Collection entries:
/- Payloads of the events: what the hardware, the host, the firmware or the fabric brings. -/
/-- Who writes or reads node control space (R443, R445): a context of a core, a function's driver, the host
administrator, firmware. -/
inductive Who where
  | ctx (core : CoreId) | vf (f : Fin 16) | pf | fw
  deriving DecidableEq, Repr
/-- A command of a core, by its sequence number (R15); `ctx` is the model's number of its context, or 0 for the one on the core. -/
structure CmdRef where
  core : CoreId
  seq : Nat
  ctx : Nat := 0
  deriving DecidableEq, Repr
/-- What reaches an access from memory or from outside the node: the read or write is good, with the bytes where
they come from outside; a retry with its hint (R144); or the class it failed with (R151, R152, R316). -/
inductive Answer where
  | ok (data : List Byte) | fail (cls : TrapClass)
  deriving DecidableEq, Repr
/-- A command of a core, an index within it (a row, a granule, a block), and the answer that reached it. -/
structure CmdAns where
  core : CoreId
  seq : Nat
  ctx : Nat := 0
  idx : Nat := 0
  ans : Answer
  deriving DecidableEq, Repr
/-- An outstanding scalar access of a core, by its number, and the answer that reached it. -/
structure AccAns where
  core : CoreId
  id : Nat
  ans : Answer
  deriving DecidableEq, Repr
/-- A control-register write of the context on a core (R424). -/
structure RegW where
  core : CoreId
  reg : Nat
  v : Word
  deriving DecidableEq, Repr
/-- A control-register read of the context on a core (R424). -/
structure RegR where
  core : CoreId
  d : SDst
  deriving DecidableEq, Repr
/-- A lend that crosses nodes (R375): the priority, and the links from the first queue that lends to here. -/
structure Lend where
  prio : Fin 9
  links : Fin 9 := 1
  deriving DecidableEq, Repr
/-- A write of a word of node control space (R445): requester, which object, the byte offset in it, the value. -/
structure CtlW where
  who : Who
  idx : Nat
  off : Nat := 0
  v : Word
  deriving DecidableEq, Repr
/-- What a remote request asks for (R314, R322, R323, R328). -/
inductive FiOp where
  | read (len : Nat) | write (data : List Byte) | atom (op : Nat) (t : ETy) (dw : Bool) (b c : Word)
  | flag (op : Nat) (f : Nat) (v : Word)
  deriving DecidableEq, Repr
/-- A request packet that reaches this node: its sender (node, core, sequence number, index within the command),
the function, launch queue, context and engine it carries, its address and what it asks for. -/
structure FiReq where
  node : Nat
  core : Nat
  seq : Nat
  idx : Nat := 0
  fn : Nat
  lq : Nat
  ctx : BitVec 32 := 0
  conf : Bool := false
  eng : Nat := 4
  addr : Nat
  op : FiOp
  deriving DecidableEq, Repr
/-- The name under which a target knows a sender's command (R324). -/
structure FiName where
  node : Nat
  core : Nat
  seq : Nat
  deriving DecidableEq, Repr
/-- A packet this node sent: the request of a sequencer access or of a command (its number or sequence number, and an
index within it), a response to a request (R314, R333), or an uncoded block of a collective (R358): slot, receiver's rank, block. -/
inductive PktId where
  | acc (core : CoreId) (id : Nat) | cmd (core : CoreId) (seq : Nat) (idx : Nat) | resp (n : FiName) (idx : Nat)
  | block (slot : Fin 128) (rcv : Nat) (i : Nat)
  deriving DecidableEq, Repr
/-- What reaches FI: an answer to a command's request, a refusal of it, or the acknowledgement of a response it sent
(R314, R331, R333). -/
inductive FiAns where
  | cmd (a : CmdAns) | refused (r : CmdRef) (idx : Nat) | ack (n : FiName) (idx : Nat)
  deriving DecidableEq, Repr
/-- A command block at the inbound queue of a core of this node (R325 to R327): sender, function, target core and
engine (0 ME to 3 FI), and the block's bytes. -/
structure RenqReq where
  node : Nat
  core : Nat
  seq : Nat
  fn : Nat
  tgt : CoreId
  eng : Fin 4
  data : List Byte
  deriving DecidableEq, Repr

/- Collective slots are numbered 8·FN + slot: each function's partition has eight (R316, R338). -/
/-- A prong of a fork packet (R355), or what names a block on its way: block id, ranks of source and receiver, the receiver's
node, destination index, and the function it travels under. -/
structure Prong where
  id : Nat
  src : Nat
  rcv : Nat
  dst : Nat
  idx : Nat
  fn : Nat := 0
  deriving DecidableEq, Repr
/-- A packet of `cmgath` or `cmshuf` (R353): its prong; whether its sender's policy lets a router code it; whether it is trimmed, a copy
of a fork, or an uncoded answer (R354); its payload. -/
structure CPkt where
  slot : Fin 128
  p : Prong
  codable : Bool := true
  trimmed : Bool := false
  copy : Bool := false
  answer : Bool := false
  data : List Byte
  deriving DecidableEq, Repr
/-- A fork packet at a router, or a copy of it at the receiver of prong `own`; a trimmed one has no payload (R355, R358). -/
structure ForkPkt where
  slot : Fin 128
  prongs : List Prong
  own : Nat := 0
  data : List Byte
  trimmed : Bool := false
  deriving DecidableEq, Repr
/-- An uncoded block at its receiver (R353). -/
structure CBlock where
  slot : Fin 128
  src : Nat
  idx : Nat
  ans : Answer
  deriving DecidableEq, Repr
/-- An acknowledgement or an uncoded request at a source (R353, R357): the slot, the receiver's rank and the block within
the source's blocks for it. -/
structure CAck where
  slot : Fin 128
  rcv : Nat
  j : Nat := 0
  k : Nat
  deriving DecidableEq, Repr
/-- An announcement at a router (R350): slot, block id, the rank that holds it, and the participants' nodes by rank. -/
structure Ann where
  slot : Fin 128
  id : Nat
  rank : Nat
  nodes : List Nat
  deriving DecidableEq, Repr

/-- Work that is ready for a core: a saved context, by its place, or a nest (R374). -/
inductive ReadyRef where
  | ctx (i : Nat) | nest (id : Fin 16)
  deriving DecidableEq, Repr

/-- The instructions and events of the part: one constructor for each row of the opcode table. -/
inductive Instr where
  -- A and M slots: integer
  | nop (slot : Slot)
  | add (x : Bin) | sub (x : Bin) | neg (x : Una) | and (x : Bin) | or (x : Bin) | xor (x : Bin) | andn (x : Bin)
  | shl (x : Bin) | shr (x : Bin) | sra (x : Bin) | rotl (x : Bin) | clz (x : Una) | ctz (x : Una) | popc (x : Una)
  | bfx (x : Bfx) | bfxn (x : Bfx) | bfi (x : Bfi) | min (x : Bin) | max (x : Bin) | minn (x : Bin) | maxn (x : Bin)
  | sel (x : Sel) | cmp (x : Cmp) | mov (x : Una) | lea (x : Lea)
  | addi (x : ImmOp) | andi (x : ImmOp) | ori (x : ImmOp) | xori (x : ImmOp) | cmpi (x : Cmpi) | movi (x : ImmOp)
  | movl (x : Movl)
  | mul (x : Bin) | mulh (x : Bin) | mulhn (x : Bin) | div (x : Bin) | divn (x : Bin) | rem (x : Bin) | remn (x : Bin)
  -- M slot: floating point
  | fadd (x : FBin) | fsub (x : FBin) | fmul (x : FBin) | ffma (x : FTer) | fdiv (x : FBin) | fsqrt (x : FUna)
  | fmin (x : FBin) | fmax (x : FBin) | fcmp (x : FCmp) | fcvt (x : FCvt) | fclass (x : FUna)
  -- M slot: memory
  | ld (x : Load) | ldn (x : Load) | st (x : Store) | ldg (x : GLoad) | stg (x : Store) | prf (x : GLoad)
  | aadd (x : Atom) | aand (x : Atom) | aor (x : Atom) | axor (x : Atom) | amin (x : Atom) | amax (x : Atom)
  | aminn (x : Atom) | amaxn (x : Atom) | axchg (x : Atom) | acas (x : Atom) | afadd (x : Atom) | afmax (x : Atom)
  | pushm (x : Multi) | popm (x : Multi) | fence (x : Fence)
  -- A slot: control
  | br (x : Br) | jr (x : Jr) | call (x : Call) | callr (x : Callr) | ret (x : Jr) | loop (x : Loop) | loopi (x : Loopi)
  | pand (x : PBin) | por (x : PBin) | pxor (x : PBin) | pnot (x : PUna) | pmov (x : PUna)
  -- E slot: waits, flags, live state
  | wait (x : Wait) | waitQ (x : WaitQ) | fset (x : FlagOp) | finc (x : FlagOp) | fclr (x : FlagNo) | fget (x : FlagNo)
  | eseq (x : Eseq) | liveNone (g : Guard) | liveAll (g : Guard) | liveS (x : LiveA) | liveT (x : LiveA)
  | liveR (x : LiveR) | liveRclr (g : Guard) | endCtx (x : LiveA)
  -- E slot: engines, fabric, coded multicast, tasks, system
  | mld (x : Ecmd) | mldsp (x : Ecmd) | mstr (x : Ecmd) | mstrr (x : Ecmd) | mzero (x : Ecmd) | mdrain (x : Ecmd)
  | mcfg (x : Ecmd) | mpip (x : Ecmd) | mabort (x : Ecmd) | chbind (x : Ecmd) | chkv (x : Ecmd) | chlink (x : Ecmd)
  | chmask (x : Ecmd) | chfin (x : Ecmd) | chsave (x : Ecmd) | chrest (x : Ecmd) | chstat (x : ChStat)
  | chdrop (x : Ecmd) | xcopy (x : Ecmd) | xlist (x : Ecmd) | xget (x : Ecmd) | xput (x : Ecmd) | xfill (x : Ecmd)
  | xtrans (x : Ecmd) | xpub (x : Ecmd) | xmap (x : Ecmd) | xmcast (x : Ecmd) | xextAdd (x : Ecmd)
  | xextRelease (x : Ecmd) | rld (x : Ecmd) | rst (x : Ecmd) | ratomAdd (x : Ecmd) | ratomAnd (x : Ecmd)
  | ratomOr (x : Ecmd) | ratomXor (x : Ecmd) | ratomMin (x : Ecmd) | ratomMax (x : Ecmd) | ratomMinn (x : Ecmd)
  | ratomMaxn (x : Ecmd) | ratomXchg (x : Ecmd) | ratomCas (x : Ecmd) | ratomFadd (x : Ecmd) | ratomFmax (x : Ecmd)
  | renq (x : Ecmd) | rflagSet (x : Ecmd) | rflagInc (x : Ecmd) | rflagClr (x : Ecmd) | lbufBind (x : Ecmd)
  | lbufRelease (x : Ecmd) | cmset (x : Ecmd) | cmsetClose (x : Ecmd) | cmheld (x : Ecmd) | cmheldClr (x : Ecmd)
  | cmdec (x : Ecmd) | cmdecRel (x : Ecmd) | cmgath (x : Ecmd) | cmshuf (x : Ecmd) | cmpol (x : Ecmd)
  | cmstat (x : Ecmd) | nest (x : Ecmd) | spawn (x : Ecmd) | join (x : Ecmd) | ecinit (x : Ecmd) | ecdone (x : Ecmd)
  | egput (x : Ecmd) | egrel (x : Ecmd) | egdrop (x : Ecmd) | prio (x : Edst) | yield (x : Edst) | trap (x : Eimm)
  | rte (g : Guard) | rteDrop (g : Guard) | sysrd (x : SysRd) | syswr (x : SysWr) | ctxsave (x : CtxOp)
  | ctxrest (x : CtxOp) | dump (x : CtxOp) | bkpt (x : Eimm) | trace (x : Trc) | jrd (x : Edst)
  -- V slot
  | vadd (x : VBin) | vsub (x : VBin) | vmul (x : VBin) | vfma (x : VTer) | vfms (x : VTer) | vmin (x : VBin)
  | vmax (x : VBin) | vabs (x : VUna) | vneg (x : VUna) | vand (x : VLog) | vor (x : VLog) | vxor (x : VLog)
  | vshl (x : VLog) | vshr (x : VLog) | vsra (x : VLog) | vcmp (x : VCmp) | vsel (x : VSel) | vmov (x : VMov)
  | vbcast (x : VRowS) | vlane (x : VLane) | viota (x : VIota) | vcvt (x : VCvt) | vquant (x : VQuant)
  | vdequant (x : VDeq) | vwadd (x : VBin) | vwmul (x : VBin) | vscan (x : VScan) | vred (x : VRed)
  | vperm (x : VPerm) | vrot (x : VRowS) | vshuf (x : VShuf) | vpopc (x : VUna) | vld (x : VMem) | vst (x : VMem)
  | vldt (x : VMem) | vstt (x : VMem) | vldm (x : VMem) | vstm (x : VMem) | vexp2 (x : VFn) | vlog2 (x : VFn)
  | vrcp (x : VFn) | vrsqrt (x : VFn) | vtanh (x : VFn) | vsigm (x : VFn) | vtbl (x : VUna) | vtbld (x : VTbld)
  | vtbsw (g : Guard) | vsmax (x : VFold) | vsexp (x : VSexp) | vsdiv (x : VSdiv) | vmstat (x : VFold)
  | vpart (x : VPart) | vgath (x : VGs) | vscat (x : VGs)
  -- events: what the hardware, the host, firmware or the fabric brings
  | formatRegWrite (w : RegW) | trctlWrite (w : RegW) | bpcWrite (w : RegW) | xstatRead (r : RegR) | fistatRead (r : RegR)
  | resultLand (c : CoreId) | ibufFill (c : CoreId) | checkedModeEval (c : CoreId) | waitEnd (c : CoreId)
  | waitTimeout (c : CoreId) | engineWaitSatisfied (r : CmdRef) | flagPerform (r : CmdRef) | scoreboardRelease (r : CmdRef)
  | meRowCommit (r : CmdRef) | meCommandComplete (r : CmdRef) | mstrrRowArrive (a : CmdAns) | chainBlockCommit (r : CmdRef)
  | chainCommandComplete (r : CmdRef) | xeGranuleArrive (a : CmdAns) | xeUnitCommit (r : CmdRef)
  | xeCommandComplete (r : CmdRef) | publishSwap (r : CmdRef) | windowUnitLand (i : Nat) | trackSpace (ch : Fin 512)
  | trackLapBoundary | trackDataArrive (i : Nat) | refreshRetry (i : Nat) (h : Fin 64) | pageWalkDone (i : Nat)
  | ldgReturn (a : AccAns) | stgAck (a : AccAns) | globalAtomicReturn (a : AccAns) | fiRequestArrive (r : FiReq)
  | fiResponseArrive (x : FiAns) | packetTrim (p : PktId) | resendRequest (p : PktId) | resendBackoffExpiry (p : PktId)
  | flitCrcFail (d : Fin 12) | fibreFail (d : Fin 12) | spareSwitchDone (d : Fin 12) | fabricTimeout (p : PktId)
  | readyNotice (p : PktId) | replyRelease (n : FiName) | linkUnitArrive (r : FiReq) | renqArrive (r : RenqReq)
  | inboxDequeue (c : CoreId) (e : Fin 4) | cmsetMatch (r : CmdRef) (out : Fin 3) | codedBarrier (r : CmdRef)
  | announceStore (a : Ann) | routerFork (o : Fin 6) (q : List CPkt) | forkSplit (f : ForkPkt)
  | forkCopyArrive (f : ForkPkt) | fallbackRequest (a : CAck) | codedBlockArrive (b : CBlock) | blockAckArrive (a : CAck)
  | codedSettle (r : CmdRef) | codedTimeout (r : CmdRef) | tailWrite (w : CtlW) | launchTake
  | nestGrant (id : Fin 16) (c : CoreId) | nestComplete (id : Fin 16) | contextRetire (c : CoreId)
  | joinReady (c : CoreId) (j : Fin 16) | releasePerform (r : CmdRef) | schedLapBoundary | corePlace (c : CoreId)
  | lendMessage (q : Fin 64) (p : Lend) | ageExpiry (w : ReadyRef) | preemptRequest (c : CoreId) | preemptTake (c : CoreId)
  | contextSaved (c : CoreId) | contextResume (c : CoreId) | engineFault (r : CmdRef) | trapTake (c : CoreId)
  | breakpointHit (c : CoreId) | droopDetect (d : Fin 16) (depth : Fin 256) | tqcmdResume (w : Who) (slot : Fin 64)
  | tqcmdResumeDrop (w : Who) (slot : Fin 64) | tqcmdKill (w : Who) (slot : Fin 64) | tqcmdRelease (w : Who) (slot : Fin 64)
  | frst (w : CtlW) | flrDrainDone (f : Fin 16) | inval (w : CtlW) | invalComplete (f : Fin 16) | limitsWrite (w : CtlW)
  | ownerMapWrite (w : CtlW) | torusWrite (w : CtlW) | pboxWrite (w : CtlW) | phltClear (w : Who) (f : Fin 16)
  | phltSet (w : Who) (f : Fin 16) | flagWindowSet (w : CtlW) | flagWindowInc (w : CtlW) | flagWindowClr (w : CtlW)
  | lqWrite (w : CtlW) | eqWrite (w : CtlW) | grantWrite (w : CtlW) | eqctlWrite (w : CtlW) | headWrite (w : CtlW)
  | egressSlotRead (w : Who) (e : Fin 32) (slot : Fin 256) | key (m : Fin 17) | admitImg (m : Fin 17) (out : Fin 3)
  | withdraw (m : Fin 17) | attest (m : Fin 17) | extent (m : Fin 17) (out : Fin 4) | mailboxDone (m : Fin 17)
  | firmwareExtentAnswer (r : CmdRef) (out : Fin 4) | poolLinkDown (p : Fin 2) | watchdogWrite (w : Who) | watchdogExpiry
  | powerGood | thermalThrottle (die : Option (Fin 4)) (k : Fin 17) | trip | tripRelease | clusterWake (k : Fin 16)
  | patrolScrub (a : Nat) | registerWrite (w : CtlW) | throttleRelease (die : Option (Fin 4)) | poolLinkUp (p : Fin 2)
  | egputTimeout (r : CmdRef) | announcementWithdraw (slot : Fin 128) (rank : Nat)
  deriving DecidableEq, Repr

■ WHAT YOU WILL DO:
Match on "cmgath" and copy out every line of the entries that contains it.

■ REPLY TO THE EXERCISE:
/-- A packet of `cmgath` or `cmshuf` (R353): its prong; whether its sender's policy lets a router code it; whether it is trimmed, a copy
  | cmdec (x : Ecmd) | cmdecRel (x : Ecmd) | cmgath (x : Ecmd) | cmshuf (x : Ecmd) | cmpol (x : Ecmd)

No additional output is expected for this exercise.